In this paper, while generating a random data set (on origin spacing), it is written
"All we require is to define an average separation between adjacent origins and the existence of an associated standard deviation (i.e. we assume the distribution has no power law tail)"
What does this mean, exactly?
As mentioned by @Qiaochu Yuan, this is imprecise. However, as explained in the Wikipedia page on power law distributions, if random quantity $X$ has a "power law distribution", then its distribution (density or mass function) has the form
$$P(X>x) \propto L(x)x^{-(\alpha-1)}\, \text{ where } \;\;\alpha>1 \text { and }\;\lim_{x \to \infty} \frac{L(r\cdot x)}{L(x)} = 1\;\;\forall r> 0$$
The point of factoring out the $L(x)$ is that this is the "close-in" behavior (small $x$) and it is eventually dominated by the decay factor $x^{-(\alpha-1)}$ when $x$ is large (i.e., in the tails).

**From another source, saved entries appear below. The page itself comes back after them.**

-- ==== Sys2Proof/Machine/Link.lean ====
section
/-! DEFINITION. Sorou Link: training, flits, credits, retry and lane changes of a port (R53 to R85, R477, R479). -/

namespace Sys2Proof.Machine

/-! ### Lanes and widths (R56 to R58) -/

def State.cfgWidth (s : State) (p : Nat) : Nat := 2 ^ s.rd R.PRT_PORT_CFG_width [p]

/-- The lanes of a port (R56). -/
def State.lanesOf (s : State) (p : Nat) : List Nat :=
  (List.range (s.cfgWidth p)).map (s.rd R.PRT_PORT_CFG_first_lane [p] + ·)

/-- The mask of `w` lanes from `base`. -/
def laneMask (base w : Nat) : Nat := (2 ^ w - 1) <<< base

/-- The largest aligned group of good lanes, then the lowest (R58): its mask and its width. -/
def bestGroup (good w widths : Nat) : Option (Nat × Nat) :=
  ([8, 4, 2, 1].flatMap (fun v => if v ≤ w ∧ bitAt widths (Nat.log2 v) then
      (List.range (w / v)).map (fun i => (laneMask (i * v) v, v)) else [])).find? (fun g => good &&& g.1 = g.1)

/-- A legal lane mask: an aligned group (R58, R83). -/
def legalMask (mask w : Nat) : Bool :=
  [8, 4, 2, 1].any (fun v => decide (v ≤ w) && (List.range (w / v)).any (fun i => mask = laneMask (i * v) v))

/-- Lanes good at this end. -/
def State.ownGood (s : State) (p : Nat) : Nat := (2 ^ s.cfgWidth p - 1) &&& (255 ^^^ ((s.port p).badLanes &&& 255))

/-- The lanes in use, with the width and the flags that show it (R58). -/
def State.setLanes (p mask : Nat) (s : State) : State :=
  let w := popcount 8 mask
  let degraded := decide (w < s.cfgWidth p)
  let s := ((s.wr R.PRT_PORT_STATUS_width_active [p] (Nat.log2 w)).wr R.PRT_PORT_STATUS_degraded [p] (b2n degraded)).modPort p
    (fun r => { r with lanes := mask })
  if degraded then s.degraded (dieOfPort p) B.prt p mask else s

/-! ### Flits that leave (R62, R74, R76) -/

/-- An IDLE flit with the acknowledgement, and a credit report where one is named (R70, R76). -/
def State.idle (p : Nat) (vc : Option Nat) (s : State) : State :=
  let r := s.port p
  let s := match vc with
    | some v => s.modPort p (fun x => { x with reported := x.reported.set [v] (x.freed.get 0 [v]) })
    | none => s
  s.emit (.flit p { kind := 0, ackValid := true, ackSeq := r.expected, creditVc := vc.getD 0, creditValid := vc.isSome,
                    creditTotal := (vc.map (fun v => r.freed.get 0 [v])).getD 0 })

def State.lctl (p : Nat) (l : Lctl) (s : State) : State := s.emit (.lctl p l)

/-- NAK(expected), not again for the same value within 4 us (R76). -/
def State.sendNak (p : Nat) (s : State) : State :=
  let r := s.port p
  match r.lastNak with
  | some (e, t) => if e = r.expected ∧ s.now < t + 4000 then s else go r
  | none => go r
where
  go (r : Port) : State :=
    ((s.modPort p (fun x => { x with lastNak := some (r.expected, s.now) })).bump R.PRT_PORT_CNT_count [p, 3]).lctl p
      (.nak r.expected)

/-- The credits INIT_CREDIT names: the allowances in force, or management credit only without admit (R69, R73). -/
def State.offered (s : State) (p : Nat) : List Nat :=
  (List.range 32).map (fun vc => if vcOk vc ∧ (vc = 31 ∨ s.on R.PRT_PORT_CTL_admit [p]) then (s.port p).allowance.get 0 [vc] else 0)

/-- Send INIT_CREDIT. A VC that it enables starts its running count at 0 (R73). -/
def State.sendInitCredit (p : Nat) (s : State) : State :=
  let l := s.offered p
  (s.modPort p (fun r =>
    { r with advertised := ⟨(vcs.map (fun vc => ([vc], l.getD vc 0))).filter (fun e => decide (e.2 ≠ 0))⟩,
             freed := r.freed.keep (fun k _ => decide (r.advertised.get 0 k ≠ 0)) })).lctl p (.initCredit l)

/-- This part's CAPS on a port (R74). -/
def State.ownCaps (s : State) (p : Nat) : Caps :=
  { vendor := Config.vendor % 65536, eid := s.eid, role := 1, widths := 15, timeProfile := true, lender := Config.capsLender,
    codec := true, caching := Config.capsCaching, precode := s.on R.PRT_PORT_CFG_precode_en [p], goodLanes := s.ownGood p }

/-! ### Training (R79 to R81, R477) -/

/-- A failed attempt (R79): back to DETECT, or FAULT after the third in a row. -/
def State.failAttempt (p : Nat) (s : State) : State :=
  let n := (s.port p).attempts + 1
  (s.goDown p (if 3 ≤ n then Ps.fault else Ps.detect)).modPort p (fun r => { r with attempts := n })

/-- R477: RETRAIN, after a RETRAIN_REQ where the cause is not a loss of codeword lock. -/
def State.enterRetrain (p : Nat) (request : Bool) (s : State) : State :=
  if s.pst p ≠ Ps.active then s
  else
    let s := if request then s.lctl p .retrainReq else s
    ((s.setPst p Ps.retrain).modPort p (fun r =>
      { r with phase := Ps.lock, replays := 0, widthAt := none, widthReq := none, lane := none, laneReady := false })).portEvent p 3

/-- R449: clocks return, and every enabled port that is ACTIVE runs RETRAIN. -/
def State.wakeUp (cause : Nat) (s : State) : State :=
  if ¬ s.resting then s
  else
    let s := (s.wr R.PWR_REST_STATUS_state [] 3).wr R.PWR_REST_STATUS_cause [] cause
    ((List.range 256).filter (fun p => s.on R.PRT_PORT_CTL_enable [p])).foldl (fun t p => t.enterRetrain p false) s

/-- An access of the host that is not served in Rest wakes the part, and completes then (R448). -/
def hosted (s : State) (f : State → State) : Host.Outcome State Fault Refusal :=
  clocked s (if s.pkg.fatal then s else f (s.wakeUp 2))

/-- A protocol error that also retrains the port (R72 to R74). -/
def State.retrainError (p : Nat) (s : State) : State := (s.protoErr B.prt p).enterRetrain p true

/-- The step of R79 a port is in, within RETRAIN as outside it. -/
def State.stepOf (s : State) (p : Nat) : Nat := if s.pst p = Ps.retrain then (s.port p).phase else s.pst p

def State.setStep (p st : Nat) (s : State) : State :=
  if s.pst p = Ps.retrain then s.modPort p (fun r => { r with phase := st }) else s.setPst p st

/-- CONFIG begins: allowances come into force (R88), and CAPS and INIT_CREDIT go out at once (R477). -/
def State.enterConfig (p : Nat) (s : State) : State :=
  let s := (s.setStep p Ps.config).modPort p (fun r =>
    let next : Map Nat := ⟨(vcs.map (fun vc => ([vc], s.rd R.SWC_PORT_QUOTA_cells [p, vc]))).filter (fun e => decide (e.2 ≠ 0))⟩
    { r with completed := false, gotCaps := none, gotCredit := none, lockedAt := s.now, allowance := next,
             counted := ⟨(vcs.map (fun vc => ([vc], max (r.allowance.get 0 [vc]) (r.counted.get 0 [vc])))).filter
               (fun e => decide (next.get 0 e.1 < e.2 ∧ next.get 0 e.1 < r.heldCells.get 0 e.1 + r.stale.get 0 e.1))⟩ })
  (s.lctl p (.caps (s.ownCaps p))).sendInitCredit p

/-- The allowance of a port counted by the sum of R87. -/
def State.countedAllowance (s : State) (p vc : Nat) : Nat :=
  let r := s.port p
  let old := max (r.counted.get 0 [vc]) (if r.heldCells.get 0 [vc] + r.stale.get 0 [vc] = 0 ∧ ¬ s.isUp p then 0 else r.allowance.get 0 [vc])
  max (s.rd R.SWC_PORT_QUOTA_cells [p, vc]) old

/-- What the partner's CAPS say, in the registers (PRT_PORT_STATUS, PRT_PORT_PARTNER). -/
def State.showPartner (p : Nat) (c : Caps) (s : State) : State :=
  (((((((s.wr R.PRT_PORT_STATUS_partner_eid [p] c.eid).wr R.PRT_PORT_STATUS_partner_role [p] c.role).wr
    R.PRT_PORT_STATUS_partner_time [p] (b2n c.timeProfile)).wr R.PRT_PORT_STATUS_partner_lender [p] (b2n c.lender)).wr
    R.PRT_PORT_STATUS_partner_codec [p] (b2n c.codec)).wr R.PRT_PORT_STATUS_partner_caching [p] (b2n c.caching)).wr
    R.PRT_PORT_PARTNER_vendor [p] c.vendor).wr R.PRT_PORT_STATUS_good_lanes [p] (c.goodLanes &&& s.ownGood p)

/-- A partner of another identity (R78, R80, R85, R157, R179): both ends start from 0, admit is cleared, and the old
partner is declared dead. -/
def State.newIdentity (p : Nat) (c : Caps) (s : State) : State :=
  let old := (s.port p).identity
  let s := s.modPort p (fun r => { r with identity := some (c.vendor, c.eid) })
  match old with
  | none => s
  | some (v, e) =>
    if v = c.vendor ∧ e = c.eid then s
    else
      let caps := (s.port p).gotCaps
      let credit := (s.port p).gotCredit
      let s := (s.clearLink p).modPort p (fun r => { r with gotCaps := caps, gotCredit := credit })
      let s := (s.wr R.PRT_PORT_CTL_admit [p] 0).portEvent p 0
      let s := ((s.declareAgent e 2).settleBindings).lenderGone p
      (s.lctl p (.caps (s.ownCaps p))).sendInitCredit p

/-- R58, R81, R477: once CAPS and INIT_CREDIT have come and the checks pass, CONFIG is completed at this end, and IDLE
flits go out; a mismatch fails the attempt. -/
def State.tryComplete (p : Nat) (s : State) : State :=
  let r := s.port p
  match r.gotCaps, r.gotCredit with
  | some c, some _ =>
    if r.completed then s
    else
      match bestGroup (c.goodLanes &&& s.ownGood p) (s.cfgWidth p) c.widths with
      | none => s.failAttempt p
      | some (mask, _) =>
        if c.precode ≠ s.on R.PRT_PORT_CFG_precode_en [p] then s.failAttempt p
        else
          let s := ((s.showPartner p c).newIdentity p c).setLanes p mask
          (s.modPort p (fun x => { x with completed := true, lastCaps := some c })).idle p none
  | _, _ => s

/-- One entry of INIT_CREDIT, as CONFIG applies it (R73). -/
def applyCredit (l : List Nat) (r : Port) (vc : Nat) : Port :=
  let new := l.getD vc 0
  if r.fresh then
    { r with credit := r.credit.set [vc] new, lastTotal := r.lastTotal.erase [vc], initial := r.initial.set [vc] new }
  else
    { r with credit := r.credit.set [vc] (r.credit.get 0 [vc] + new - r.initial.get 0 [vc]), initial := r.initial.set [vc] new }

For example, in for a Pareto distribution (a type of power law distribution), if $\alpha \leq 1$ then $E[X]=V[X]=\infty$, which isn't a great model for genetic origin locations (it will tend to produce outlandishly large origin spacings every so often).
So they are just assuming the distribution of origin spacings is "well behaved" in terms of the mean and variance.